WORK TASK.
Below are the records; copy exactly the stretch from the line containing "structure State.Inv (s : State) : Prop where" through the line containing "drawn : ∀ r ∈ s.dstFree, r.draw < s.draws", both ends included, and nothing else.

---------- DATASET CONTENT

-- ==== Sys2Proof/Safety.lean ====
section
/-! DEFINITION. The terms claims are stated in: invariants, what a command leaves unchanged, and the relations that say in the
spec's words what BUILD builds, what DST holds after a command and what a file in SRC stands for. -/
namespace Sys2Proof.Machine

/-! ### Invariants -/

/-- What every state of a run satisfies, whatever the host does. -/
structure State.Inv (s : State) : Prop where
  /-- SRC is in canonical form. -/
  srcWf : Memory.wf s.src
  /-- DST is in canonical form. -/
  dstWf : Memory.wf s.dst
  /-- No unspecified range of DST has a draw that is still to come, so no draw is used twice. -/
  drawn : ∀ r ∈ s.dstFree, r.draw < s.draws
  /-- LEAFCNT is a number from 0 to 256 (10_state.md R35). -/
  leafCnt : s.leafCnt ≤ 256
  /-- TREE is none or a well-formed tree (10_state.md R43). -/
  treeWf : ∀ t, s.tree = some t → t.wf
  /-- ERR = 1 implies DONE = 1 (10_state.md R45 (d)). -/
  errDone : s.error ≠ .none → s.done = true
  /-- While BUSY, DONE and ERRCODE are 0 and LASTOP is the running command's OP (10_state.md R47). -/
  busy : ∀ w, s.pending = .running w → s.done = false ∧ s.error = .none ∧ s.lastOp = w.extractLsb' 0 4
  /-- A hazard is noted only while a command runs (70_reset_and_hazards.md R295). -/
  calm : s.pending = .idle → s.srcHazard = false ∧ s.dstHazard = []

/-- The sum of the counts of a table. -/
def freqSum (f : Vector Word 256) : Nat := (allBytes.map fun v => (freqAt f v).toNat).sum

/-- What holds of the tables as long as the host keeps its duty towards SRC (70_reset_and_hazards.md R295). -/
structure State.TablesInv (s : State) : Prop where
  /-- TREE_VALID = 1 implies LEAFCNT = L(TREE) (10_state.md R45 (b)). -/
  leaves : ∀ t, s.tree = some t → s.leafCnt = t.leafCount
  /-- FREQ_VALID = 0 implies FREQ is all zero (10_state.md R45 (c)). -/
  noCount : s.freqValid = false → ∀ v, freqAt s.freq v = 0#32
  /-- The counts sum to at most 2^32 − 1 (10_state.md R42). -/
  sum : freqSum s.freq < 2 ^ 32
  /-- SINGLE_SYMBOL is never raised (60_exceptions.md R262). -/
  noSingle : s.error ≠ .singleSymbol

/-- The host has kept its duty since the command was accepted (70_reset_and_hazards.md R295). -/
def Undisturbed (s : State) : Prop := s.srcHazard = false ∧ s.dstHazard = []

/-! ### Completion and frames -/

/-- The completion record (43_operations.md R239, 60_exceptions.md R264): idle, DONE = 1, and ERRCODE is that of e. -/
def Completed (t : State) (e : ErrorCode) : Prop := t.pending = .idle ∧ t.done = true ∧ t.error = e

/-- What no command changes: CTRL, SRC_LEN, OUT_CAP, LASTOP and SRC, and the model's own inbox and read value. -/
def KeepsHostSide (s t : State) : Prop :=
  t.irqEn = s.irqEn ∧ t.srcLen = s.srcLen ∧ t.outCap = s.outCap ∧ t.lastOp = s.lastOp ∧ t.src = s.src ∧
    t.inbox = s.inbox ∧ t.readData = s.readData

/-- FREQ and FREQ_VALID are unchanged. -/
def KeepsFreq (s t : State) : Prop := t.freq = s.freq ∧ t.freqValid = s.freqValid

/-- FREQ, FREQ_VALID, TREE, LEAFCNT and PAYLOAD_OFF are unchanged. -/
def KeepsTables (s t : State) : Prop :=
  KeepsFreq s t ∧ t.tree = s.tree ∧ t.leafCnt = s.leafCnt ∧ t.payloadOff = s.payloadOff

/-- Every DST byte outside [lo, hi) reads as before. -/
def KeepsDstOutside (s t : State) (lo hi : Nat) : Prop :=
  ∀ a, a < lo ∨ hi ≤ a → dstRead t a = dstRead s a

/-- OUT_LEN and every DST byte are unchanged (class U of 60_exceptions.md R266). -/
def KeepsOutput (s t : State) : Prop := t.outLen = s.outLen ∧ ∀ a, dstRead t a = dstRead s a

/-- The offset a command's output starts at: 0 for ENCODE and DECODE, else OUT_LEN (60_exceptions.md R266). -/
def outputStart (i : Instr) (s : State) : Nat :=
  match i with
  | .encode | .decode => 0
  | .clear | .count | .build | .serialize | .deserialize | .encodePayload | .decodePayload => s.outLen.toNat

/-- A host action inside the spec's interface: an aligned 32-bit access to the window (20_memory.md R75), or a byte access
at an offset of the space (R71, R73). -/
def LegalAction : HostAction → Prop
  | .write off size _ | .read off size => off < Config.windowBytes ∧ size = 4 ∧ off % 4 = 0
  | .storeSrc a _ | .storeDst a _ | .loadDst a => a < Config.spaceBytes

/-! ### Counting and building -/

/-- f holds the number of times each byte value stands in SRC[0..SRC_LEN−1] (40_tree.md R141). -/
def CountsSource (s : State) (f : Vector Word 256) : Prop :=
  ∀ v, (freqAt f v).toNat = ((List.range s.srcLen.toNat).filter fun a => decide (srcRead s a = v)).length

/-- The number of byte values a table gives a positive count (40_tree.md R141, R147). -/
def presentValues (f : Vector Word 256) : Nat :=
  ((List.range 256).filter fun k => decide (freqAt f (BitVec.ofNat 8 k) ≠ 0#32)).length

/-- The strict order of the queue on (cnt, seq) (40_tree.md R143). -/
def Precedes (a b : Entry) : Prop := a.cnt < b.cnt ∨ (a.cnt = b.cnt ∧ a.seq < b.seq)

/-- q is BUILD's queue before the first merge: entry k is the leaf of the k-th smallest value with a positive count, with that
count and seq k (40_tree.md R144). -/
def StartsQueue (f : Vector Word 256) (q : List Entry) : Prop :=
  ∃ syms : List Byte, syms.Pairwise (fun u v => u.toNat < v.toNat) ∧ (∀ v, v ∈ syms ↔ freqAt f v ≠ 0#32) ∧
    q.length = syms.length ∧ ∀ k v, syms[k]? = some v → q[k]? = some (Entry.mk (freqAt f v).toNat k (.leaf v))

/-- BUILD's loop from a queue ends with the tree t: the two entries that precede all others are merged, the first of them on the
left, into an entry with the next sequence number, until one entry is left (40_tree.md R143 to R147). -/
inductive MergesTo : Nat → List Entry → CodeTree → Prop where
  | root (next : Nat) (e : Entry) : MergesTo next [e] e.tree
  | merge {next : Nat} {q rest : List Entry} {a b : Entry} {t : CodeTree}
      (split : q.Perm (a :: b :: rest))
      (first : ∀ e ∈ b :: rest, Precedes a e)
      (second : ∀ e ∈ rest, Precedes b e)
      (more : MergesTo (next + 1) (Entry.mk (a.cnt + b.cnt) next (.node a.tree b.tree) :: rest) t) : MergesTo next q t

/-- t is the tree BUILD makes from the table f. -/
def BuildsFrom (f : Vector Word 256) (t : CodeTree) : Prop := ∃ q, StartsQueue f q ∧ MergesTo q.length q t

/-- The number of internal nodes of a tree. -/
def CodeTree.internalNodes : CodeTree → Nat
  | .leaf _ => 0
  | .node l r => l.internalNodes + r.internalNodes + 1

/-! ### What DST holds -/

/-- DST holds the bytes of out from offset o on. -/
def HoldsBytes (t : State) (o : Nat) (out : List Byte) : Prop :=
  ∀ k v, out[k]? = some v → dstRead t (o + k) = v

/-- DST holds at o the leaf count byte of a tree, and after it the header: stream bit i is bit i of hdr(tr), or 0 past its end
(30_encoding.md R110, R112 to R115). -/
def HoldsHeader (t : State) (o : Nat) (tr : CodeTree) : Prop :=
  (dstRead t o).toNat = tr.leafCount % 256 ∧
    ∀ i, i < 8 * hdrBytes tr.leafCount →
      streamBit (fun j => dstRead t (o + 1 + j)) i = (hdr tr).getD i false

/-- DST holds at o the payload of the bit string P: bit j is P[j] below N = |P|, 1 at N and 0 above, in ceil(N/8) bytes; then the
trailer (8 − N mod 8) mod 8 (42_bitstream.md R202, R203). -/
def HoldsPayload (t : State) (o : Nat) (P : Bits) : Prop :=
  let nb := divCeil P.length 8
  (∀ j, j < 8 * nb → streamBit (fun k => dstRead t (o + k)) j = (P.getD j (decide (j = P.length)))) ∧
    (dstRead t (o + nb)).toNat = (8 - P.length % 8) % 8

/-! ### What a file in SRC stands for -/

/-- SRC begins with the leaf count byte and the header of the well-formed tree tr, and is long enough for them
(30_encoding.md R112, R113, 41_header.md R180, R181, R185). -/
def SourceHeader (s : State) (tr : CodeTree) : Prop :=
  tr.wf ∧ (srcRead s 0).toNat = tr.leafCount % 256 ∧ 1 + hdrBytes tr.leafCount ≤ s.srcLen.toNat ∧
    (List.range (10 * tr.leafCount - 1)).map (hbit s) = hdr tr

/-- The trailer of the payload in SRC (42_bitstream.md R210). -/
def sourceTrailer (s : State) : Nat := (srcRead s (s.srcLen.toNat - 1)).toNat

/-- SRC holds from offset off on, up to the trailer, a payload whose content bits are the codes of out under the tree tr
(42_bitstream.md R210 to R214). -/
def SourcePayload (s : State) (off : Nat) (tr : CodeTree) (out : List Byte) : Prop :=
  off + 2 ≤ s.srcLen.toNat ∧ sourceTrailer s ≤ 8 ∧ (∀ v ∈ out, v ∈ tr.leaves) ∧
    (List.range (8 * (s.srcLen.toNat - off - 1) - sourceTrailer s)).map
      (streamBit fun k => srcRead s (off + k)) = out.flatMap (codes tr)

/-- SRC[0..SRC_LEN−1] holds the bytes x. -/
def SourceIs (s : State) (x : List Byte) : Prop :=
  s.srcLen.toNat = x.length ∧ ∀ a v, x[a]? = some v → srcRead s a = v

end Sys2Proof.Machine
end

--------------------

COMPLETED TASK.
structure State.Inv (s : State) : Prop where
  /-- SRC is in canonical form. -/
  srcWf : Memory.wf s.src
  /-- DST is in canonical form. -/
  dstWf : Memory.wf s.dst
  /-- No unspecified range of DST has a draw that is still to come, so no draw is used twice. -/
  drawn : ∀ r ∈ s.dstFree, r.draw < s.draws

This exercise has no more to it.